* SUPPLIED DATA:

>>>>

theorem raiseSwc_kept {i : Nat} {s : State} : Kept [.hst, .swc, .out] s (raiseSwc i s) := by
  unfold raiseSwc
  try dsimp only
  repeat' first
    | with_reducible exact Kept.refl _
    | with_reducible exact Kept.idRefl
    | with_reducible apply Kept.step fire_kept
    | with_reducible apply Kept.ite
    | (fail_if_no_progress ((with_reducible apply Kept.put_swc); decide))
    | decide

theorem sendBlocks_kept {k : Nat} {blocks : List Block} {s : State} : Kept [.srd, .out] s (sendBlocks k blocks s) := by
  unfold sendBlocks
  try dsimp only
  repeat' first
    | with_reducible exact Kept.refl _
    | with_reducible exact Kept.idRefl
    | with_reducible apply Kept.step emit_kept
    | with_reducible apply Kept.step State.modLane_kept
    | decide

theorem sendFrame_kept {p : Nat} {i : Nat} {ftype : Nat} {fseq : Nat} {pktoff : Nat} {body : List Byte} {s : State} : Kept [.lnk, .srd, .out] s (sendFrame p i ftype fseq pktoff body s) := by
  unfold sendFrame
  try dsimp only
  repeat' first
    | with_reducible exact Kept.refl _
    | with_reducible exact Kept.idRefl
    | with_reducible apply Kept.step sendBlocks_kept
    | with_reducible apply Kept.step State.setLink_kept
    | decide

theorem sendLaneCtlFrames_kept {p : Nat} {action : Nat} {idx : Nat} {except : Nat} {s : State} : Kept [.lnk, .srd, .out] s (sendLaneCtlFrames p action idx except s) := by
  unfold sendLaneCtlFrames
  try dsimp only
  repeat' first
    | with_reducible exact Kept.refl _
    | with_reducible exact Kept.idRefl
    | with_reducible apply fun hf h => Kept.trans h (forEach_kept hf)
    | with_reducible apply Kept.step sendFrame_kept
    | decide
    | (intro _; intros; try dsimp only)

theorem rxLaneOff_kept {p : Nat} {i : Nat} {s : State} : Kept [.lnk, .srd, .out] s (rxLaneOff p i s) := by
  unfold rxLaneOff
  try dsimp only
  repeat' first
    | with_reducible exact Kept.refl _
    | with_reducible exact Kept.idRefl
    | with_reducible apply Kept.step State.modLink_kept
    | with_reducible apply Kept.step sendLaneCtlFrames_kept
    | with_reducible apply Kept.step State.modLane_kept
    | with_reducible apply Kept.ite
    | decide

theorem rxLaneOn_kept {p : Nat} {i : Nat} {s : State} : Kept [.lnk, .srd, .out] s (rxLaneOn p i s) := by
  unfold rxLaneOn
  try dsimp only
  repeat' first
    | with_reducible exact Kept.refl _
    | with_reducible exact Kept.idRefl
    | with_reducible apply Kept.step State.modLink_kept
    | with_reducible apply Kept.step sendLaneCtlFrames_kept
    | decide

theorem settleUp_kept {p : Nat} {s : State} : Kept [.hst, .lnk, .out] s (settleUp p s) := by
  unfold settleUp
  try dsimp only
  repeat' first
    | with_reducible exact Kept.refl _
    | with_reducible exact Kept.idRefl
    | with_reducible apply Kept.step fire_kept
    | with_reducible apply Kept.step State.setLink_kept
    | with_reducible apply Kept.ite
    | decide

theorem sendEq_kept {k : Nat} {s : State} : Kept [.srd, .out] s (sendEq k s) := by
  unfold sendEq
  try dsimp only
  repeat' first
    | with_reducible exact Kept.refl _
    | with_reducible exact Kept.idRefl
    | with_reducible apply Kept.step sendBlocks_kept
    | decide

theorem txIdle_kept {lane : Nat} {s : State} : Kept [.srd, .out] s (txIdle lane s) := by
  unfold txIdle
  try dsimp only
  repeat' first
    | with_reducible exact Kept.refl _
    | with_reducible exact Kept.idRefl
    | with_reducible apply Kept.step State.modLane_kept
    | with_reducible apply Kept.step sendBlocks_kept
    | with_reducible apply Kept.ite
    | decide

theorem drainLane_kept {l : Nat} {s : State} : Kept [.lnk, .srd, .out] s (drainLane l s) := by
  unfold drainLane
  try dsimp only
  repeat' first
    | with_reducible exact Kept.refl _
    | with_reducible exact Kept.idRefl
    | with_reducible apply Kept.step rxLaneOff_kept
    | with_reducible apply Kept.step txIdle_kept
    | with_reducible apply Kept.step State.modLink_kept
    | with_reducible apply Kept.ite
    | decide
    | (intro _; intros; try dsimp only)
    | dsimp only
    | split

theorem drainNow_kept {kind : Nat} {idx : Nat} {s : State} : Kept [.lnk, .srd, .swc, .lnd, .mil, .out] s (drainNow kind idx s) := by
  unfold drainNow
  try dsimp only
  repeat' first
    | with_reducible exact Kept.refl _
    | with_reducible exact Kept.idRefl
    | with_reducible apply Kept.step drainLane_kept
    | (fail_if_no_progress ((with_reducible apply Kept.put_swc); decide))
    | (fail_if_no_progress ((with_reducible apply Kept.put_lnd); decide))
    | (fail_if_no_progress ((with_reducible apply Kept.put_mil); decide))
    | (fail_if_no_progress ((with_reducible apply Kept.put); (intro b hb; cases b <;> first | exact rfl | exact absurd (by decide) hb)))
    | decide
    | (intro _; intros; try dsimp only)
    | dsimp only
    | split

theorem State.modPart_kept {s : State} {kind : Nat} {idx : Nat} {f : Part → Part} : Kept [.res] s (State.modPart s kind idx f) := by
  unfold State.modPart
  try dsimp only
  repeat' first
    | with_reducible exact Kept.refl _
    | with_reducible exact Kept.idRefl
    | (fail_if_no_progress ((with_reducible apply Kept.put_res); decide; with_reducible exact rfl))

theorem drainPart_kept {kind : Nat} {idx : Nat} {s : State} : Kept [.hst, .lnk, .srd, .swc, .lnd, .mil, .res, .out] s (drainPart kind idx s) := by
  unfold drainPart
  try dsimp only
  repeat' first
    | with_reducible exact Kept.refl _
    | with_reducible exact Kept.idRefl
    | with_reducible apply Kept.step raiseCruise_kept
    | with_reducible apply Kept.step drainNow_kept
    | with_reducible apply Kept.step State.modPart_kept
    | with_reducible apply Kept.ite
    | decide

theorem saveScores_kept {s : State} : Kept [.nv] s (saveScores s) := by
  unfold saveScores
  try dsimp only
  repeat' first
    | with_reducible exact Kept.refl _
    | with_reducible exact Kept.idRefl
    | with_reducible apply Kept.ite
    | (fail_if_no_progress ((with_reducible apply Kept.put_nv); decide; with_reducible exact rfl))

theorem crossed_kept {kind : Nat} {idx : Nat} {before : Nat} {after : Nat} {s : State} : Kept [.hst, .lnk, .srd, .swc, .lnd, .mil, .res, .nv, .out] s (crossed kind idx before after s) := by
  unfold crossed
  try dsimp only
  repeat' first
    | with_reducible exact Kept.refl _
    | with_reducible exact Kept.idRefl
    | with_reducible apply Kept.step raiseCruise_kept
    | with_reducible apply Kept.step State.modPart_kept
    | with_reducible apply Kept.step saveScores_kept
    | with_reducible apply Kept.step drainPart_kept
    | with_reducible apply Kept.ite
    | (fail_if_no_progress ((with_reducible apply Kept.put_res); decide; with_reducible exact rfl))
    | decide

theorem zeroScore_kept {kind : Nat} {idx : Nat} {s : State} : Kept [.hst, .lnk, .srd, .swc, .lnd, .mil, .res, .nv, .out] s (zeroScore kind idx s) := by
  unfold zeroScore
  try dsimp only
  repeat' first
    | with_reducible exact Kept.refl _
    | with_reducible exact Kept.idRefl
    | with_reducible apply Kept.step crossed_kept
    | with_reducible apply Kept.step State.modPart_kept
    | decide

theorem addPenalty_kept {kind : Nat} {idx : Nat} {w : Nat} {s : State} : Kept [.hst, .lnk, .srd, .swc, .lnd, .mil, .res, .nv, .out] s (addPenalty kind idx w s) := by
  unfold addPenalty
  try dsimp only
  repeat' first
    | with_reducible exact Kept.refl _
    | with_reducible exact Kept.idRefl
    | with_reducible apply Kept.step crossed_kept
    | with_reducible apply Kept.step State.modPart_kept
    | decide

<<<<

* WORK REQUIRED: Exactly how many lines of the listing hold the word "rxLaneOn"? State only the number.

* SOLUTION BELOW: 2